That four-letter word - love, can dog us all our lives. It is part of the human spirit to love. It leads us to extraordinary heights and it can also cause us cruel nightmares.
People fall in love with one another and sometimes it works. On other occasions it leads to anger and bitterness. The newspapers are full of the details of people who once loved and now hate each other. Indeed it often seems as if love and hate are like greatness and madness, and thin partitions doth divide.
Young men and women fall in love, marry and sometimes it works, sometimes they split up. For others it is a life of pain and sadness. How often do you hear of people staying together for the sake of the children?
The rainbows we follow through life so often come tumbling down.

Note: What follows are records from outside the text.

/-- RELEASE_TIMER_EXPIRY by the rows of R125, and HOLD_EXPIRY with the exit test of R122 (R30, R121). -/
def Obligations.ReleaseAndHoldExpire : Prop :=
  ∀ (b : BayNo) (s : State),
    ((s.bay b).releasePending = false ∨ (s.bay b).releaseTimer ≠ some 0 → exec (.releaseTimerExpiry b) s = .next s)
    ∧ ((s.bay b).releasePending = true → (s.bay b).releaseTimer = some 0 → ∃ t, exec (.releaseTimerExpiry b) s = .next t
      ∧ (t.bay b).releasePending = true ∧ (t.bay b).releaseTimer = some 10 ∧ (t.faultSet b).releaseTimedOut = true
      ∧ (t.faultSet b).history = (s.faultSet b).history ∧ (t.bay b).link = (s.bay b).link ∧ s.otherBays t b
      ∧ s.sameBut t [.bays, .faults, .notices, .fleetFlags, .changeSet]
      ∧ ((s.bay b).state = .releasing ∨ (s.bay b).state = .fault →
        (t.bay b).state = .outOfService ∧ (t.faultSet b).hold = none
        ∧ t.fleet.flags = s.fleet.flags ||| 0x07#8 ∧ t.changeSet = s.changeSet ||| BitVec.twoPow 16 b.val
        ∧ t.notices = s.notices ++ [.change .bay])
      ∧ ((s.bay b).state = .releasing →
        (t.faultSet b).record = ⟨.opened, some .releaseTimeout, [], s.uptime, 0⟩)
      ∧ ((s.bay b).state = .fault → (s.faultSet b).record.later.length < 4 →
        (s.faultSet b).record.holds .releaseTimeout = false →
        (t.faultSet b).record
          = { (s.faultSet b).record with later := (s.faultSet b).record.later ++ [.releaseTimeout] })
      ∧ ((s.bay b).state = .fault →
        4 ≤ (s.faultSet b).record.later.length ∨ (s.faultSet b).record.holds .releaseTimeout = true →
        (t.faultSet b).record = (s.faultSet b).record)
      ∧ ((s.bay b).state = .outOfService → (t.bay b).state = .outOfService ∧ t.notices = s.notices
        ∧ ((s.faultSet b).releaseTimedOut = true →
          (t.faultSet b).record = (s.faultSet b).record ∧ t.fleet = s.fleet)
        ∧ ((s.faultSet b).releaseTimedOut = false → (s.faultSet b).record.status ≠ .opened →
          (t.faultSet b).record = ⟨.opened, some .releaseTimeout, [], s.uptime, 0⟩
          ∧ t.fleet.flags = s.fleet.flags ||| 0x02#8)
        ∧ ((s.faultSet b).releaseTimedOut = false → (s.faultSet b).record.status = .opened →
          let fresh := (s.faultSet b).record.fresh [.releaseTimeout]
          (t.faultSet b).record = (s.faultSet b).record.withFresh fresh
          ∧ t.fleet.flags = if fresh = [] then s.fleet.flags else s.fleet.flags ||| 0x02#8)))
    ∧ ((s.bay b).state ≠ .fault ∨ (s.faultSet b).hold ≠ some 0 → exec (.holdExpiry b) s = .next s)
    ∧ ((s.bay b).state = .fault → (s.faultSet b).hold = some 0 →
      let passes : Prop := (s.line b).miss = 0 ∧ (s.siteValid = true → (s.bay b).tele.temp < s.site.thz)
        ∧ (s.bay b).tele.faultCode = 0 ∧ (s.bay b).tele.contactorClosed = false
      (passes → ∃ t, exec (.holdExpiry b) s = .next t
        ∧ (t.bay b).state = .parked ∧ s.parkedLink t b ∧ (t.faultSet b).hold = none
        ∧ (t.faultSet b).history = (s.faultSet b).history
        ∧ ((s.faultSet b).record.status = .opened →
          (t.faultSet b).record = { (s.faultSet b).record with status := .closed, exit := s.uptime })
        ∧ t.notices = s.notices ++ [.change .bay] ∧ s.otherBays t b
        ∧ s.sameBut t [.roster, .bays, .faults, .notices, .fleetFlags, .changeSet])
      ∧ (¬passes → exec (.holdExpiry b) s
        = .next { s with faults := s.faults.set b { s.faultSet b with hold := none } }))

/-! ### Requests and orders -/

/-- ACTIVATION (R46, R72, R87, R94): the submitted grant split over lead + length, the record, the orders with their first
steps, the events; nothing while a request is ACTIVE (log entry 1) or while no request is due (log entry 2). -/
def Obligations.ActivationSplitsGrant : Prop :=
  ∀ s : State, s.queueSound → s.ordersEngaged →
    ((∃ r ∈ s.queue, r.isActive = true) → exec .activation s = .next s)
    ∧ ((∀ r ∈ s.queue, ∀ countdown, r.state = .held countdown → (s.profileAt r.profile).lead < countdown) →
      exec .activation s = .next s)
    ∧ ∀ front r back countdown, s.queue = front ++ r :: back → r.state = .held countdown →
      countdown ≤ (s.profileAt r.profile).lead → (∀ q ∈ s.queue, q.isActive = false) →
      (∀ q ∈ front, ∀ d, q.state = .held d → (s.profileAt q.profile).lead < d) →
      let prof := s.profileAt r.profile
      let window := prof.lead + r.length
      let a := s.evaluate ⟨r.id, prof, r.submitted, window, window, false⟩
      ∃ t, exec .activation s = .next t
        ∧ t.queue = front ++ { r with list := a.list, current := a.grant, state := .active window a.eligible } :: back
        ∧ (∀ ahead e after, a.list = ahead ++ e :: after → s.order e.bay = none →
          s.orderCreated t e.bay r.id e.target (e.target * window) prof.ps (ahead.map (·.bay)))
        ∧ (∀ b, (∀ e ∈ a.list, e.bay ≠ b) → t.order b = s.order b ∧ t.bay b = s.bay b)
        ∧ t.grid = { s.grid with flags := s.grid.flags ||| (if a.grant < r.current then 0x03#8 else 0x01#8) }
        ∧ s.sameBut t [.queue, .orders, .bays, .faults, .pollQueue, .gridFlags, .fleetFlags, .changeSet]

/-- ORDER_STEP and CUT_TIMER_EXPIRY (R96 to R102, R105, R110): each phase's next level, the four limits, the affordability
tests, the decline to the floor and the end. -/
def Obligations.OrderStepsByPhase : Prop :=
  ∀ (b : BayNo) (o : Order) (s : State), s.order b = some o → (s.bay b).state = .transfer →
    let p := s.profileOf o.request
    let rem := o.quota - o.delivered
    let limited (level : Nat) : Nat := min level (min (s.bay b).capEff (min rem (s.site.limit
      - ((allBays.filter (· ≠ b)).map s.setPoint).sum)))
    let issued (level : Nat) (phase : Phase) : Order :=
      { o with delivered := o.delivered + limited level, level := limited level, phase := phase, stepDue := false }
    let issues (level : Nat) (phase : Phase) : Prop := ∃ t, exec (.orderStep b) s = .next t
      ∧ t.order b = some (issued level phase) ∧ b ∈ t.pollQueue ∧ s.otherBays t b
      ∧ s.sameBut t [.orders, .pollQueue]
    let asOrder (o' : Order) : Prop := exec (.orderStep b) s = exec (.orderStep b) (s.setOrder b (some o'))
    let affordable (level : Nat) : Prop := level + p.declineEnergy level ≤ rem
    let up := if p.ps ≤ o.level then min o.target (o.level + p.stepSize o.level) else p.ps
    let down := max p.ps (o.level - p.stepSize o.level)
    let quota : Order := { o with phase := .decline, endCause := some .quota }
    (o.stepDue = false → exec (.orderStep b) s = .next s)
    ∧ (o.stepDue = true →
      (o.phase = .rise →
        (affordable up → issues up (if up = o.target then .hold else .rise))
        ∧ (¬affordable up → p.ps ≤ o.level → affordable o.level → issues o.level .hold)
        ∧ (¬affordable up → ¬(p.ps ≤ o.level ∧ affordable o.level) → asOrder quota))
      ∧ (o.phase = .hold →
        (o.level < p.ps → asOrder { o with phase := .rise })
        ∧ (p.ps ≤ o.level → affordable o.level → issues o.level .hold)
        ∧ (p.ps ≤ o.level → ¬affordable o.level → asOrder quota))
      ∧ (o.phase = .lower →
        (o.target < o.level →
          issues (max o.target (o.level - p.stepSize o.level))
            (if max o.target (o.level - p.stepSize o.level) = o.target then .hold else .lower))
        ∧ (o.level ≤ o.target → asOrder { o with phase := .hold }))
      ∧ (o.phase = .decline →
        (o.level ≤ p.ps → ∃ t, exec (.orderStep b) s = .next t ∧ s.orderEnded t b o)
        ∧ (p.ps < o.level → limited down ≠ p.ps → issues down .decline)
        ∧ (p.ps < o.level → limited down = p.ps → ∃ t, exec (.orderStep b) s = .next t
          ∧ s.orderEnded t b (issued down .decline))))
    ∧ (o.cutTimer = some 0 → ∃ t, exec (.cutTimerExpiry b) s = .next t ∧ s.orderEnded t b o)
    ∧ (o.cutTimer ≠ some 0 → exec (.cutTimerExpiry b) s = .next s)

The idealism and inspiration of youth can set us on fire and love is part of that equation. Love can lead us to extraordinary feats.
And when you ask what love is, you will get a different answer from everyone you ask. Young teenagers in love will be convinced they have arrived and know what it is. Ask them 10, 20, 30 years down the road and no doubt they will have a totally different story to tell. It's as difficult to say anything about love as it is to say anything about God and in many ways the two words are inextricably linked.

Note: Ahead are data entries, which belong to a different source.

-- ==== Sys2Proof/Laws/Ports.lean ====
section
/-! SUPPORT. What a port shifts out on MISO, and the fields that the operations of a port leave alone. -/

namespace Sys2Proof.Machine

/-! ### MISO (R159, R176) -/

@[simp] theorem PortState.misoPin_high {x : PortState} (h : x.transaction = none) (clock : Nat) :
    x.misoPin clock = none := by
  simp [PortState.misoPin, h]

@[simp] theorem PortState.misoPin_low {x : PortState} {tr : Transaction} (h : x.transaction = some tr) (clock : Nat) :
    x.misoPin clock = some (tr.snapshot.bitOut clock) := by
  simp [PortState.misoPin, h]

@[simp] theorem Snapshot.byteOut_zero (t : Snapshot) : t.byteOut 0 = t.status := rfl

@[simp] theorem Snapshot.byteOut_one (t : Snapshot) : t.byteOut 1 = BitVec.ofNat 8 t.reply.length := rfl

@[simp] theorem Snapshot.byteOut_reply (t : Snapshot) (k : Nat) : t.byteOut (k + 2) = byteAt t.reply k := rfl

@[simp] theorem length_shiftOut (t : Snapshot) (clocks : Nat) : (shiftOut t clocks).length = clocks := by
  simp [shiftOut]

/-- The bits of a list of bytes, by their places. -/
theorem getElem?_flatMap_bitsOf (l : List Byte) (k : Nat) :
    (l.flatMap bitsOf)[k]? = (l[k / 8]?).map fun b => b.getLsbD (7 - k % 8) := by
  induction l generalizing k with
  | nil => simp
  | cons b l ih =>
    rw [List.flatMap_cons]
    by_cases hk : k < 8
    · rw [List.getElem?_append_left (by simpa [bitsOf] using hk), Nat.div_eq_of_lt hk]
      interval_cases k <;> rfl
    · obtain ⟨m, rfl⟩ : ∃ m, k = m + 8 := ⟨k - 8, by omega⟩
      rw [List.getElem?_append_right (by simp [bitsOf])]
      simp [bitsOf, ih, Nat.add_div_right]

/-- The bytes of a snapshot and zeros, by their places. -/
theorem Snapshot.getElem?_bytes (t : Snapshot) {n k : Nat} (h : k < n + 2) :
    (t.bytes n)[k]? = some (t.byteOut k) := by
  match k with
  | 0 => rfl
  | 1 => rfl
  | k + 2 =>
    simp only [Snapshot.bytes, List.cons_append, List.getElem?_cons_succ, Snapshot.byteOut_reply, byteAt,
      List.getD_eq_getElem?_getD]
    by_cases hk : k < t.reply.length
    · simp [List.getElem?_append_left hk, hk]
    · rw [List.getElem?_append_right (by omega), List.getElem?_replicate, if_pos (by omega)]
      simp [List.getElem?_eq_none (by omega : t.reply.length ≤ k)]

/-- What a transaction shifts out, byte after byte: the bits of the snapshot's bytes and of the zeros behind them. -/
theorem shiftOut_eq (t : Snapshot) {clocks n : Nat} (h : clocks ≤ 8 * (n + 2)) :
    shiftOut t clocks = ((t.bytes n).flatMap bitsOf).take clocks := by
  refine List.ext_getElem? fun k => ?_
  by_cases hk : k < clocks
  · rw [List.getElem?_take_of_lt hk, getElem?_flatMap_bitsOf, t.getElem?_bytes (by omega)]
    simp [shiftOut, hk, Snapshot.bitOut]
  · simp [shiftOut, not_lt.mp hk]

/-! ### A port at CS's rise (R160) -/

@[simp] theorem PortState.collect_reply (x : PortState) (t : Transaction) (l : List Byte) (n : Nat) :
    (x.collect t l n).reply = x.reply := rfl
@[simp] theorem PortState.collect_progress (x : PortState) (t : Transaction) (l : List Byte) (n : Nat) :
    (x.collect t l n).progress = x.progress := rfl
@[simp] theorem PortState.collect_transaction (x : PortState) (t : Transaction) (l : List Byte) (n : Nat) :
    (x.collect t l n).transaction = none := rfl
@[simp] theorem PortState.collect_flags (x : PortState) (t : Transaction) (l : List Byte) (n : Nat) :
    (x.collect t l n).flags = x.flags := rfl
@[simp] theorem PortState.collect_mask (x : PortState) (t : Transaction) (l : List Byte) (n : Nat) :
    (x.collect t l n).mask = x.mask := rfl

/-- A frame that is not handled leaves the port as a transaction without a command leaves it (R160, R161). -/
theorem PortState.collect_emptied (x : PortState) (t : Transaction) (l : List Byte) (n : Nat) :
    (x.collect t l n).emptied = x.untaken t l n := by
  simp only [PortState.collect, PortState.emptied, PortState.untaken]
  rw [shiftOut_eq t.snapshot (n := l.length + n) (by omega)]

end Sys2Proof.Machine
end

We can say that God's love is revealed to us in Christ. In St John's Gospel 15: 12-16, we are commanded to love one another.

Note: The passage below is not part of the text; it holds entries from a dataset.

/-- The new orders of a participant list are created in its order, each reading the set-points of those before it. -/
theorem State.orderCreated_foldl {s u : State} {id remaining ps : Nat} {front back : List Participant} {e : Participant}
    (hnodup : ((front ++ e :: back).map (·.bay)).Nodup) (horder : u.order e.bay = none)
    (hbay : u.bay e.bay = s.bay e.bay) (hps : (u.profileOf id).ps = ps) (hlimit : u.site.limit = s.site.limit)
    (hpoints : ∀ c, u.setPoint c = s.setPoint c) :
    s.orderCreated ((front ++ e :: back).foldl (State.createEntry id remaining) u) e.bay id e.target
      (e.target * remaining) ps (front.map (·.bay)) := by
  have hturns := State.createEntry_onlyAt id remaining
  obtain ⟨hfront, hturn⟩ := view_foldl_split (place := Participant.bay) hturns hnodup u
  have hframe : u.sameBut (front.foldl (State.createEntry id remaining) u) orderEndParts :=
    State.sameBut_foldl _ (State.createEntry_frame id remaining) front u
  have hcreate : State.createEntry id remaining (front.foldl (State.createEntry id remaining) u) e
      = (front.foldl (State.createEntry id remaining) u).createOrder id e.bay e.target (e.target * remaining) := by
    simp only [State.createEntry, State.order_of_view hfront, horder]
  refine State.orderCreated_createOrder (hturn.trans (by rw [hcreate])) ((State.bay_of_view hfront).trans hbay)
    ((congrArg Profile.ps (hframe.profileOf (by decide) (by decide) id)).trans hps)
    ((congrArg Site.limit (hframe.site (by decide))).trans hlimit) fun c hc => ?_
  by_cases hearlier : c ∈ front.map (·.bay)
  · rw [if_pos hearlier, List.foldl_append]
    refine (State.setPoint_of_view (view_foldl_not_mem (place := Participant.bay) hturns (fun a ha he => ?_) _)).symm
    rw [List.map_append, List.map_cons] at hnodup
    obtain ⟨-, -, hdisjoint⟩ := List.nodup_append.mp hnodup
    exact hdisjoint c hearlier a.bay (List.mem_map_of_mem (f := (·.bay)) ha) he.symm
  · rw [if_neg hearlier, ← hpoints c]
    refine State.setPoint_of_view (view_foldl_not_mem (place := Participant.bay) hturns (fun a ha he => ?_) u)
    exact hearlier (he ▸ List.mem_map_of_mem (f := (·.bay)) ha)

/-! ### Causes of the Request Queue (R104, R108) -/

theorem State.view_setOrder (s : State) (b : BayNo) (o : Option Order) :
    (s.setOrder b o).view b = { s.view b with order := o } := by
  rw [State.view, State.order_setOrder]
  rfl

/-- The causes that only make an order decline (R104). -/
def EndCause.plain (cause : EndCause) : Bool :=
  cause != .departureGuard && cause != .withdrawn && cause != .isolationDue

theorem Order.declineFor_plain (o : Order) {cause : EndCause} (h : cause.plain = true) : o.declineFor cause = { o with
    phase := .decline, endCause := if o.phase = .decline then o.endCause else some cause } := by
  simp only [EndCause.plain, Bool.and_eq_true, bne_iff_ne] at h
  obtain ⟨⟨hguard, hwithdrawn⟩, hisolation⟩ := h
  simp [Order.declineFor, hguard, hwithdrawn, hisolation, beq_eq_false_iff_ne.mpr]

section
variable {s : State} {b : BayNo} {o : Order}

theorem State.endFor_running (hphase : o.phase ≠ .waitBind) (cause : EndCause) :
    s.endFor b o cause = s.setOrder b (some (o.declineFor cause)) := if_neg hphase

theorem State.endFor_waiting (hphase : o.phase = .waitBind) (cause : EndCause) :
    s.endFor b o cause = s.removeWaitBind b o cause := if_pos hphase

/-- A removed WAIT_BIND order leaves its bay released or as it was (R108). -/
theorem State.removeWaitBind_cases (s : State) (b : BayNo) (o : Order) (cause : EndCause) :
    let released : Prop := (s.bay b).state = .binding
      ∨ (s.bay b).state = .bound ∧ ((s.bay b).link = none ∨ s.releaseOnEnd o.request = true)
    (released → s.removeWaitBind b o cause = (s.abortOrder b cause false).release b)
    ∧ (¬released → s.removeWaitBind b o cause = s.abortOrder b cause false) := by
  unfold State.removeWaitBind State.afterRemoval
  simp only [State.bay_abortOrder, State.releaseOnEnd_abortOrder]
  cases hstate : (s.bay b).state
  case bound =>
    by_cases hreleases : (s.bay b).link = none ∨ s.releaseOnEnd o.request = true <;> simp [hreleases]
  all_goals simp

theorem State.order_removeWaitBind (s : State) (b : BayNo) (o : Order) (cause : EndCause) :
    (s.removeWaitBind b o cause).order b = none := by
  obtain ⟨hreleased, hkept⟩ := s.removeWaitBind_cases b o cause
  by_cases h : (s.bay b).state = .binding
      ∨ (s.bay b).state = .bound ∧ ((s.bay b).link = none ∨ s.releaseOnEnd o.request = true)
  · rw [hreleased h, State.order_release, State.order_abortOrder]
  · rw [hkept h, State.order_abortOrder]

theorem State.notices_removeWaitBind (ho : s.order b = some o) (cause : EndCause) :
    (s.removeWaitBind b o cause).notices = s.notices ++ [.orderEnd o.request b (some cause) o.delivered false] := by
  obtain ⟨hreleased, hkept⟩ := s.removeWaitBind_cases b o cause
  by_cases h : (s.bay b).state = .binding
      ∨ (s.bay b).state = .bound ∧ ((s.bay b).link = none ∨ s.releaseOnEnd o.request = true)
  · rw [hreleased h, State.release_notices, State.notices_abortOrder _ _ _ _ _ ho]
  · rw [hkept h, State.notices_abortOrder _ _ _ _ _ ho]

theorem State.mem_abortOrder (ho : s.order b = some o) (cause : EndCause) (m : Bool) :
    b ∈ (s.abortOrder b cause m).pollQueue := by
  simp only [State.abortOrder, ho]
  exact State.mem_join _ b

theorem State.mem_removeWaitBind (ho : s.order b = some o) (cause : EndCause) :
    b ∈ (s.removeWaitBind b o cause).pollQueue := by
  obtain ⟨hreleased, hkept⟩ := s.removeWaitBind_cases b o cause
  by_cases h : (s.bay b).state = .binding
      ∨ (s.bay b).state = .bound ∧ ((s.bay b).link = none ∨ s.releaseOnEnd o.request = true)
  · rw [hreleased h]
    exact State.mem_startRelease _ b
  · rw [hkept h]
    exact State.mem_abortOrder ho cause false

theorem State.bay_removeWaitBind (s : State) (b : BayNo) (o : Order) (cause : EndCause) :
    (s.removeWaitBind b o cause).bay b = if (s.bay b).state = .binding
      ∨ (s.bay b).state = .bound ∧ ((s.bay b).link = none ∨ s.releaseOnEnd o.request = true)
      then (s.bay b).released else s.bay b := by
  obtain ⟨hreleased, hkept⟩ := s.removeWaitBind_cases b o cause
  split
  next h =>
    have hstate : (s.bay b).state ≠ .releasing := by
      rintro he
      simp [he] at h
    rw [hreleased h, (State.bayReleased_abort hstate cause false).1]
    rfl
  next h => rw [hkept h, State.bay_abortOrder]

end

/-! ### Target changes (R103) -/

section
variable (id remaining : Nat)

theorem State.retargetEntry_onlyAt (s : State) (e : Participant) :
    s.onlyAt (State.retargetEntry id remaining s e) e.bay := by
  unfold State.retargetEntry
  split
  · split
    · exact s.setOrder_onlyAt _ _
    · exact s.onlyAt_refl _
  · exact s.onlyAt_refl _

theorem State.retargetEntry_same {s : State} {e : Participant} (h : ∀ o, s.order e.bay = some o → o.request ≠ id) :
    State.retargetEntry id remaining s e = s := by
  unfold State.retargetEntry
  split
  next o ho => exact if_neg (h o ho)
  next => rfl

theorem State.retargetEntry_order {s : State} {e : Participant} {o : Order} (ho : s.order e.bay = some o)
    (hid : o.request = id) :
    State.retargetEntry id remaining s e = s.setOrder e.bay (some (o.retarget e.target remaining)) := by
  simp only [State.retargetEntry, ho, if_pos hid]

/-- A bay without an order of the request takes no new target. -/
theorem State.view_retarget_same {list : List Participant} {s : State} {b : BayNo}
    (hnodup : (list.map (·.bay)).Nodup) (h : ∀ o, s.order b = some o → o.request ≠ id) :
    (list.foldl (State.retargetEntry id remaining) s).view b = s.view b := by
  have hturns := State.retargetEntry_onlyAt id remaining
  by_cases hmem : b ∈ list.map (·.bay)
  · obtain ⟨e, he, rfl⟩ := List.mem_map.mp hmem
    obtain ⟨front, back, rfl⟩ := List.append_of_mem he
    obtain ⟨hfront, hturn⟩ := view_foldl_split (place := Participant.bay) hturns hnodup s
    rw [hturn, State.retargetEntry_same id remaining (by rw [State.order_of_view hfront]; exact h), hfront]
  · refine view_foldl_not_mem (place := Participant.bay) hturns (fun a ha he => ?_) s
    exact hmem (he ▸ List.mem_map_of_mem (f := (·.bay)) ha)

"This is my commandment: love one another as I have loved you. There is no greater love than this, to give one's life for one's friends; and you are my friends if you do what I command you."
Jesus goes on to point out that it is not a servant-master relationship because it involves a closeness and knowledge far deeper than anything that could exist between servant and master.
The love that Jesus is talking about involves a deep friendship and knowledge of the other person. It involves respect. It means we spend time and care getting to know the person.
Our love for God and our love for one another can never match God's love for us. How could it? We are not God. But we can learn from it; we can use it as an example for ourselves.
One thing that love is not is selfish. Love has nothing to do with being possessive or wanting for oneself. Love is all about giving, the unquestioning desire to give to someone else. The very act of giving, and giving in a totally unconditional manner, is linked to love and giving fills our hearts and souls with joy.
Love is about placing the other person centre-stage. It has something to do with seeing God in the other person. By realising that we are all made in the image and likeness of God and that his son died on a cross for us, we are opening the door to love.
God is love and just as it is a life-long task to grow in our appreciation and understanding of God, so too is it a life-long pilgrimage to grow in our ability to love.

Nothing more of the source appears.